[Excerpted data]:

-=-=-

-- ==== Sys2Proof/Laws/Memory.lean ====
section
/-!
SUPPORT. Sparse tables and memory: read after write, and that every memory operation keeps the canonical form.
-/

namespace Sys2Proof

/-! Tables. -/

@[simp] theorem Tab.look_nil {α : Type} (k : Nat) (d : α) : Tab.look ([] : Tab α) k d = d := rfl

theorem Tab.look_cons {α : Type} (x : Nat × α) (t : Tab α) (k : Nat) (d : α) :
    Tab.look (x :: t) k d = if x.1 = k then x.2 else Tab.look t k d := by
  obtain ⟨k', v⟩ := x
  rfl

theorem Tab.put_cons {α : Type} (x : Nat × α) (t : Tab α) (k : Nat) (v : α) :
    Tab.put (x :: t) k v =
      if x.1 = k then (k, v) :: t else if k < x.1 then (k, v) :: x :: t else x :: Tab.put t k v := by
  obtain ⟨k', v'⟩ := x
  rfl

theorem Tab.del_cons {α : Type} (x : Nat × α) (t : Tab α) (k : Nat) :
    Tab.del (x :: t) k = if x.1 = k then Tab.del t k else x :: Tab.del t k := by
  obtain ⟨k', v'⟩ := x
  rfl

/-- A key that was put reads as what was put. -/
@[simp] theorem Tab.look_put_same {α : Type} (t : Tab α) (k : Nat) (v d : α) : (t.put k v).look k d = v := by
  induction t with
  | nil => simp [Tab.put, Tab.look]
  | cons x t ih =>
    rw [Tab.put_cons]
    split
    · simp [Tab.look]
    · split
      · simp [Tab.look]
      · rw [Tab.look_cons, if_neg ‹_›, ih]

/-- Every other key reads as before. -/
theorem Tab.look_put_ne {α : Type} (t : Tab α) {k k' : Nat} (v d : α) (h : k' ≠ k) :
    (t.put k v).look k' d = t.look k' d := by
  induction t with
  | nil => simp [Tab.put, Tab.look, Ne.symm h]
  | cons x t ih =>
    rw [Tab.put_cons]
    split
    · rename_i hx
      rw [Tab.look_cons, Tab.look_cons, if_neg (Ne.symm h), if_neg (by rw [hx]; exact Ne.symm h)]
    · split
      · rw [Tab.look_cons, if_neg (Ne.symm h)]
      · rw [Tab.look_cons, Tab.look_cons, ih]

theorem Tab.look_put {α : Type} (t : Tab α) (k k' : Nat) (v d : α) :
    (t.put k v).look k' d = if k' = k then v else t.look k' d := by
  split
  · subst k'
    exact Tab.look_put_same ..
  · exact Tab.look_put_ne _ _ _ ‹_›

@[simp] theorem Tab.look_del_same {α : Type} (t : Tab α) (k : Nat) (d : α) : (t.del k).look k d = d := by
  induction t with
  | nil => rfl
  | cons x t ih =>
    rw [Tab.del_cons]
    split
    · exact ih
    · rw [Tab.look_cons, if_neg ‹_›, ih]

theorem Tab.look_del_ne {α : Type} (t : Tab α) {k k' : Nat} (d : α) (h : k' ≠ k) :
    (t.del k).look k' d = t.look k' d := by
  induction t with
  | nil => rfl
  | cons x t ih =>
    rw [Tab.del_cons]
    split
    · rename_i hx
      rw [Tab.look_cons, if_neg (by rw [hx]; exact Ne.symm h), ih]
    · rw [Tab.look_cons, Tab.look_cons, ih]

theorem Tab.look_set {α : Type} [DecidableEq α] (t : Tab α) (k k' : Nat) (v d : α) :
    (t.set k v d).look k' d = if k' = k then v else t.look k' d := by
  unfold Tab.set
  split
  · split
    · subst k'
      simp [*]
    · exact Tab.look_del_ne _ _ ‹_›
  · exact Tab.look_put ..

/-- Putting twice at a key is putting the second. -/
@[simp] theorem Tab.put_put {α : Type} (t : Tab α) (k : Nat) (v w : α) : (t.put k v).put k w = t.put k w := by
  induction t with
  | nil => simp [Tab.put]
  | cons x t ih =>
    rw [Tab.put_cons, Tab.put_cons x t k w]
    split
    · simp [Tab.put]
    · split
      · simp [Tab.put]
      · rw [Tab.put_cons, if_neg ‹_›, if_neg ‹_›, ih]

/-! Keys rise. -/

/-- The keys of a table rise. -/
def Tab.rising {α : Type} (t : Tab α) : Prop := t.Pairwise fun x y => x.1 < y.1

theorem Tab.mem_put {α : Type} {t : Tab α} {k : Nat} {v : α} {y : Nat × α} (h : y ∈ t.put k v) :
    y = (k, v) ∨ y ∈ t := by
  induction t with
  | nil => simpa [Tab.put] using h
  | cons x t ih =>
    rw [Tab.put_cons] at h
    split at h
    · rcases List.mem_cons.1 h with h | h
      · exact .inl h
      · exact .inr (List.mem_cons_of_mem _ h)
    · split at h
      · rcases List.mem_cons.1 h with h | h
        · exact .inl h
        · exact .inr h
      · rcases List.mem_cons.1 h with h | h
        · exact .inr (h ▸ List.mem_cons_self ..)
        · exact (ih h).imp id (List.mem_cons_of_mem _)

theorem Tab.rising_put {α : Type} {t : Tab α} (h : t.rising) (k : Nat) (v : α) : (t.put k v).rising := by
  induction t with
  | nil => simp [Tab.put, Tab.rising]
  | cons x t ih =>
    have ⟨h1, h2⟩ := List.pairwise_cons.1 h
    rw [Tab.put_cons]
    split
    · rename_i hx
      exact List.pairwise_cons.2 ⟨fun y hy => hx ▸ h1 y hy, h2⟩
    · split
      · rename_i hlt
        refine List.pairwise_cons.2 ⟨fun y hy => ?_, h⟩
        rcases List.mem_cons.1 hy with hy | hy
        · exact hy ▸ hlt
        · exact lt_trans hlt (h1 y hy)
      · rename_i hne hnlt
        refine List.pairwise_cons.2 ⟨fun y hy => ?_, ih h2⟩
        rcases Tab.mem_put hy with hy | hy
        · subst hy
          exact lt_of_le_of_ne (not_lt.1 hnlt) hne
        · exact h1 y hy

theorem Tab.del_sublist {α : Type} (t : Tab α) (k : Nat) : List.Sublist (t.del k) t := by
  induction t with
  | nil => exact List.Sublist.refl _
  | cons x t ih =>
    rw [Tab.del_cons]
    split
    · exact ih.cons _
    · exact ih.cons_cons _

theorem Tab.rising_del {α : Type} {t : Tab α} (h : t.rising) (k : Nat) : (t.del k).rising :=
  List.Pairwise.sublist (t.del_sublist k) h

namespace Machine

/-! The canonical form. -/

theorem Memory.wf_iff (m : Memory) : m.wf = true ↔ (∀ x ∈ m, x.2 ≠ Memory.unlisted) ∧ Tab.rising m := by
  induction m with
  | nil => simp [Memory.wf, Tab.rising]
  | cons x m ih =>
    obtain ⟨a, b⟩ := x
    cases m with
    | nil => simp [Memory.wf, Tab.rising]
    | cons y m =>
      obtain ⟨a', b'⟩ := y
      have hw : Memory.wf ((a, b) :: (a', b') :: m) =
          (decide (b ≠ Memory.unlisted) && decide (a < a') && Memory.wf ((a', b') :: m)) := rfl
      rw [hw]
      simp only [Bool.and_eq_true, decide_eq_true_eq, ih, Tab.rising, List.pairwise_cons, List.forall_mem_cons]
      constructor
      · rintro ⟨⟨hb, hlt⟩, hn, hp, hr⟩
        exact ⟨⟨hb, hn⟩, ⟨hlt, fun z hz => lt_trans hlt (hp z hz)⟩, hp, hr⟩
      · rintro ⟨⟨hb, hn⟩, ⟨hlt, -⟩, hp, hr⟩
        exact ⟨⟨hb, hlt⟩, hn, hp, hr⟩

/-- Writing one byte keeps the canonical form. -/
theorem Memory.wf_put {m : Memory} (h : m.wf = true) (a : Nat) (b : Byte) : (m.put a b).wf = true := by
  rw [Memory.wf_iff] at h ⊢
  unfold Memory.put Tab.set
  split
  · exact ⟨fun x hx => h.1 x ((Tab.del_sublist m a).subset hx), Tab.rising_del h.2 a⟩
  · refine ⟨fun x hx => ?_, Tab.rising_put h.2 a b⟩
    rcases Tab.mem_put hx with hx | hx
    · rwa [hx]
    · exact h.1 x hx

/-- Writing bytes keeps the canonical form. -/
theorem Memory.wf_putBytes {m : Memory} (h : m.wf = true) (a : Nat) (bs : List Byte) :
    (m.putBytes a bs).wf = true := by
  induction bs generalizing m a with
  | nil => exact h
  | cons b bs ih => exact ih (Memory.wf_put h a b) (a + 1)

/-- Writing a number keeps the canonical form. -/
theorem Memory.wf_write {m : Memory} (h : m.wf = true) (a n v : Nat) : (m.write a n v).wf = true :=
  Memory.wf_putBytes h a _

/-! Read after write. -/

/-- A byte reads as written; every other byte reads as before. -/
theorem Memory.get_put (m : Memory) (a a' : Nat) (b : Byte) :
    (m.put a b).get a' = if a' = a then b else m.get a' := Tab.look_set ..

theorem Memory.get_putBytes_out (m : Memory) (a a' : Nat) (bs : List Byte) (h : a' < a ∨ a + bs.length ≤ a') :
    (m.putBytes a bs).get a' = m.get a' := by
  induction bs generalizing m a with
  | nil => rfl
  | cons b bs ih =>
    simp only [List.length_cons] at h
    have h' : a' ≠ a := by omega
    rw [Memory.putBytes, ih _ _ (by omega), Memory.get_put, if_neg h']

theorem Memory.bytes_congr {m m' : Memory} {a n : Nat} (h : ∀ i, a ≤ i → i < a + n → m.get i = m'.get i) :
    m.bytes a n = m'.bytes a n := by
  induction n generalizing a with
  | zero => rfl
  | succ n ih =>
    simp only [Memory.bytes]
    rw [h a (le_refl _) (by omega), ih fun i h1 h2 => h i (by omega) (by omega)]

/-- Bytes read as written. -/
theorem Memory.bytes_putBytes (m : Memory) (a : Nat) (bs : List Byte) :
    (m.putBytes a bs).bytes a bs.length = bs := by
  induction bs generalizing m a with
  | nil => rfl
  | cons b bs ih =>
    simp only [List.length_cons, Memory.bytes, Memory.putBytes]
    rw [ih, Memory.get_putBytes_out _ _ _ _ (.inl (Nat.lt_succ_self a)), Memory.get_put, if_pos rfl]

theorem Memory.bytes_putBytes_out (m : Memory) (a a' n : Nat) (bs : List Byte)
    (h : a' + n ≤ a ∨ a + bs.length ≤ a') : (m.putBytes a bs).bytes a' n = m.bytes a' n :=
  Memory.bytes_congr fun i h1 h2 => Memory.get_putBytes_out _ _ _ _ (by omega)

@[simp] theorem leBytes_length (n x : Nat) : (leBytes n x).length = n := by
  induction n generalizing x with
  | zero => rfl
  | succ n ih => simp [leBytes, ih]

/-- The bytes of a number hold it modulo their range (00 R1). -/
theorem leNat_leBytes (n x : Nat) : leNat (leBytes n x) = x % 2 ^ (8 * n) := by
  induction n generalizing x with
  | zero => simp [leBytes, leNat, Nat.mod_one]
  | succ n ih =>
    have h : 2 ^ (8 * (n + 1)) = 256 * 2 ^ (8 * n) := by
      rw [Nat.mul_succ, Nat.pow_add]
      omega
    rw [leBytes, leNat, ih, h, Nat.mod_mul]
    simp

/-- A number reads as written. -/
theorem Memory.read_write (m : Memory) (a n v : Nat) : (m.write a n v).read a n = v % 2 ^ (8 * n) := by
  have h := Memory.bytes_putBytes m a (leBytes n v)
  rw [leBytes_length] at h
  rw [Memory.read, Memory.write, h, leNat_leBytes]

/-- Other bytes read as before. -/
theorem Memory.read_write_out (m : Memory) (a a' n n' v : Nat) (h : a' + n' ≤ a ∨ a + n ≤ a') :
    (m.write a n v).read a' n' = m.read a' n' := by
  rw [Memory.read, Memory.write, Memory.bytes_putBytes_out _ _ _ _ _ (by simpa using h), Memory.read]

end Machine

end Sys2Proof
end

-=-=-

[The problem]:
For the listing above, give the number of lines in which the string "before" occurs, and nothing else.

[Answer to this problem]:
3